SpectralDragon opened this issue · comments

I wanna call method beginSheetModalForWindow:completionHandler: in NSOpenPanel object, but app crashed in Invocation.swift file at line 139.

How to pass object?

It would be great if you post a complete example so I can reproduce the issue.

extension UIWindow {
   // Works correctly =)
    var nsWindow: AnyObject? {
        guard let nsWindows = NSClassFromString("NSApplication")?.value(forKeyPath: "sharedApplication.windows") as? [AnyObject] else { return nil }
        for nsWindow in nsWindows {
            let uiWindows = nsWindow.value(forKeyPath: "uiWindows") as? [UIWindow] ?? []
            if uiWindows.contains(self) { return nsWindow }
        }
        return nil
    }
}

// button action

let panel = Dynamic.NSOpenPanel()
panel.beginSheetModalForWindow(self.view.window!.nsWindow!, completionHandler: { response in
    print(response)
})

I see.

The problem here is that NSOpenPanel.beginSheetModalForWindow() expects an Objective-C block, and we're passing a Switch closure which is entirely a different thing, and not interchangeable with Objective-C blocks.

From docs:

Block objects are a C-level syntactic and runtime feature.

And from this post:

(...) closures are a super-special case, like a custom type, built in Swift. Where in Objective-C, all of them are Objective-C objects. So to bridge Swift closure into Objective-C, Swift needs to create an Objective-C object for you

I can think of two options here:

  1. Use panel.runModal(), and implement NSOpenSavePanelDelegate.validateURL to know when the user presses the "Open" button.
  2. Create an Objective-C class that calls the method for you, and Swift will handle the bridging between ObjC blocks and Swift closures.

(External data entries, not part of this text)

/-- The Channel Driver: ten channels, the pulse queue and the arbiter's gap (06). -/
structure Driver where
  advise : LevelChannel
  lift : LevelChannel
  freeze : LevelChannel
  haltreq : LevelChannel
  valve : HoldChannel
  coolstop : HoldChannel
  tripA : PulseChannel
  tripB : PulseChannel
  closeA : PulseChannel
  closeB : PulseChannel
  /-- Pulse queue, head first (R128). -/
  pulseQueue : List PulseId
  /-- The end of the last pulse while its 250 ms gap is not yet taken as served (R131). -/
  gap : Option Stamp
deriving DecidableEq, Repr

/-! ### Contact Scanner -/

/-- A debounced value (07, section 7.2). -/
inductive InputValue where
  | active | inactive | unknown
deriving DecidableEq, Repr

/-- One contact input (07, section 7.2); a candidate is a level read, true for active. -/
structure ContactInput where
  value : InputValue
  candidate : Option Bool
  agreement : Nat
deriving DecidableEq, Repr

/-- The Contact Scanner (07, section 7.2). -/
structure Scanner where
  /-- Inputs 0 to 15. -/
  inputs : List ContactInput
  badScans : Nat
  fault : Bool
  recovery : Nat
  /-- Scan timer: the start of the running 10 ms (R140). -/
  timer : Stamp
  /-- A scan has begun and its 24th bit is not yet sampled (R140). -/
  scanning : Bool
  /-- Known condition (R148). -/
  known : Bool
deriving DecidableEq, Repr

/-! ### Restart Coordinator -/

/-- The energizing step under way and what it awaits (R167 to R171). -/
inductive EnergizeStep where
  | none
  /-- Step A: which of VALVE and COOLSTOP it still awaits. -/
  | a (valve coolstop : Bool)
  /-- Step B: which of CLOSE-A and CLOSE-B it still awaits. -/
  | b (closeA closeB : Bool)
  /-- Step B: the power settle. -/
  | settle (expiry : Stamp)
  /-- Step C: the release wait. -/
  | releaseWait (expiry : Stamp)
  /-- Step D is due and postponed until T is 0. -/
  | postponed
deriving DecidableEq, Repr

/-- The Restart Coordinator (08, section 8.1). -/
structure Coordinator where
  phase : Phase
  permit : Bool
  keyWithheld : Bool
  quietStart : Option Stamp
  claimOutstanding : Bool
  claimPending : Bool
  /-- Bid window: its expiry, or stopped. -/
  bidWindow : Option Stamp
  /-- Contest interval: its expiry, or stopped. -/
  contest : Option Stamp
  /-- Backoff state: the stagger's expiry, or AWAITING. -/
  stagger : Option Stamp
  step : EnergizeStep
  holdPending : Bool
deriving DecidableEq, Repr

/-! ### Directive Handler and Start-up Controller -/

/-- The last-directive record (10, section 10.1). -/
structure DirectiveRecord where
  kind : Option DirectiveKind
  result : Option DirectiveResult
  console : BitVec 2
deriving DecidableEq, Repr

BTW, the extension can be re-written as following:

extension UIWindow {
    var nsWindow: NSObject? {
        Dynamic.NSApplication.sharedApplication.delegate.hostWindowForUIWindow(self)
    }
}

Good news! I found a way to make Swift convert the closure to an Objective-C block.

You just need to add @convention(block) to the closure type:

typealias ResultBlock = @convention(block) (_ result: Int) -> Void

Now, this works flawlessly:

let panel = Dynamic.NSOpenPanel()
panel.beginSheetModalForWindow(self.view.window.nsWindow, completionHandler: { result in
    print("result: ", result)
} as ResultBlock)

I added a section about Objective-C blocks in the readme file. Thank you for bringing this to my attention!